Finally, I have discovered that in writing letters of recommendation for former students who have shared AGS courses with me, it is a far more straightforward endeavor. Each task in the lecture course, for example, is paired with a chief, non-organic chemistry learning goal: daily learning checks (keeping up with content), submission of summarized notes (ability to condense major topics), online homework (exercises to extend skills), extemporaneous problem-solving presentations (spontaneous exercise work), and biweekly, skills-based assessments (summative evaluation).
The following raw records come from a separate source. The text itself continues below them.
-- ==== Sys2Proof/Laws/Operations2.lean ====
section
/-!
SUPPORT. One lemma for each operation of the machine, in the order in which they rest on one another (part 2 of 4): the
operation touches at most the parts named, keeps registers and memories canonical and turns no clock back. Cite it in
place of unfolding the operation.
-/
namespace Sys2Proof.Machine

open Sys2Proof.Safety

theorem State.fabricStore_keeps {l : List Part} {s0 s : State} (a1 : Sys2Proof.Mast) (a2 : Nat) (a3 : List Sys2Proof.Byte)
    (hk : within [Part.masts, .lane, .mem] l = true) (g : Keeps l s0 s) : Keeps l s0 (State.fabricStore s a1 a2 a3) := by
  refine Keeps.next (k := [Part.masts, .lane, .mem]) (s := s) ?_ hk g
  clear hk g s0 l
  delta State.fabricStore
  try beta_reduce
  repeat' first
    | intro _
    | (with_reducible first | assumption | exact Keeps.refl _ _ | apply Keeps.ite | apply Keeps.fold | apply State.markDirty_keeps | apply State.store_keeps)
    | split
    | (clear_value *; split)
  all_goals first | rfl

theorem State.dmaStatus_keeps {l : List Part} {s0 s : State} (a1 : Sys2Proof.Mast) (a2 : Nat) (a3 : Nat)
    (hk : within [Part.masts, .lane, .mem] l = true) (g : Keeps l s0 s) : Keeps l s0 (State.dmaStatus s a1 a2 a3) := by
  refine Keeps.next (k := [Part.masts, .lane, .mem]) (s := s) ?_ hk g
  clear hk g s0 l
  delta State.dmaStatus
  try beta_reduce
  repeat' first
    | intro _
    | (with_reducible first | assumption | exact Keeps.refl _ _ | apply Keeps.ite | apply Keeps.fold | apply State.fabricStore_keeps)
    | split
    | (clear_value *; split)
  all_goals first | rfl

theorem State.dmaStopEvent_keeps {l : List Part} {s0 s : State} (a1 : Sys2Proof.Mast) (a2 : Nat) (a3 : Nat) (a4 : Nat)
    (hk : within [Part.log] l = true) (g : Keeps l s0 s) : Keeps l s0 (State.dmaStopEvent s a1 a2 a3 a4) := by
  refine Keeps.next (k := [Part.log]) (s := s) ?_ hk g
  clear hk g s0 l
  delta State.dmaStopEvent
  try beta_reduce
  repeat' first
    | intro _
    | (with_reducible first | assumption | exact Keeps.refl _ _ | apply Keeps.ite | apply Keeps.fold | apply State.raiseM_keeps)
    | split
    | (clear_value *; split)
  all_goals first | rfl

theorem State.ringPush_keeps {l : List Part} {s0 s : State} (a1 : Sys2Proof.Mast) (a2 : Nat) (a3 : List Sys2Proof.Byte)
    (hk : within [Part.regs, .masts, .lane, .mem] l = true) (g : Keeps l s0 s) : Keeps l s0 (State.ringPush s a1 a2 a3) := by
  refine Keeps.next (k := [Part.regs, .masts, .lane, .mem]) (s := s) ?_ hk g
  clear hk g s0 l
  delta State.ringPush
  try beta_reduce
  try lift_lets -underBinder
  repeat' first
    | (intro x; first | (have hx : Keeps [Part.regs, .masts, .lane, .mem] s x := (by unfold x; (repeat' first | intro _ | (with_reducible first | assumption | exact Keeps.refl _ _ | apply Keeps.ite | apply Keeps.fold | apply State.fabricStore_keeps | apply State.putF_keeps | apply State.interrupt_keeps) | lift_lets -underBinder | split | (clear_value *; split)) <;> first | rfl); clear_value x) | skip)
    | (with_reducible first | assumption | exact Keeps.refl _ _ | apply Keeps.ite | apply Keeps.fold | apply State.fabricStore_keeps | apply State.putF_keeps | apply State.interrupt_keeps)
    | lift_lets -underBinder
    | split
    | (clear_value *; split)
  all_goals first | rfl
Alignment of student work to these metrics allowed for a very simple structure to letters of recommendation that includes many of the non-content skills employers and graduate schools are looking for in undergraduate students. Speaking of final grades, detractors of AGS state that too many high grades will be assigned using these principles. In short, I have found that the number of A and B grades increases with the application of AGS. However, there may be a fallacy conflated in statements like, “massive grade inflation is a corruption of standards.” I have found that it is a more realistic view to distinguish between negative grade inflation, or unjustifiably high grades, and positive grade inflation, or more effective pedagogies resulting in higher achievement for more students. I find that I can now effortlessly focus on what my students can and cannot do, down to the number of times it takes them to “pass” an individual learning outcome. In fact, I am beginning to sense that there may be no difference between a student able to pass a learning outcome on the first versus more numerous tries. Accommodating more than one (1) learning preference to a course is always a supreme challenge for the educator and AGS provides one very beneficial way to accomplish that.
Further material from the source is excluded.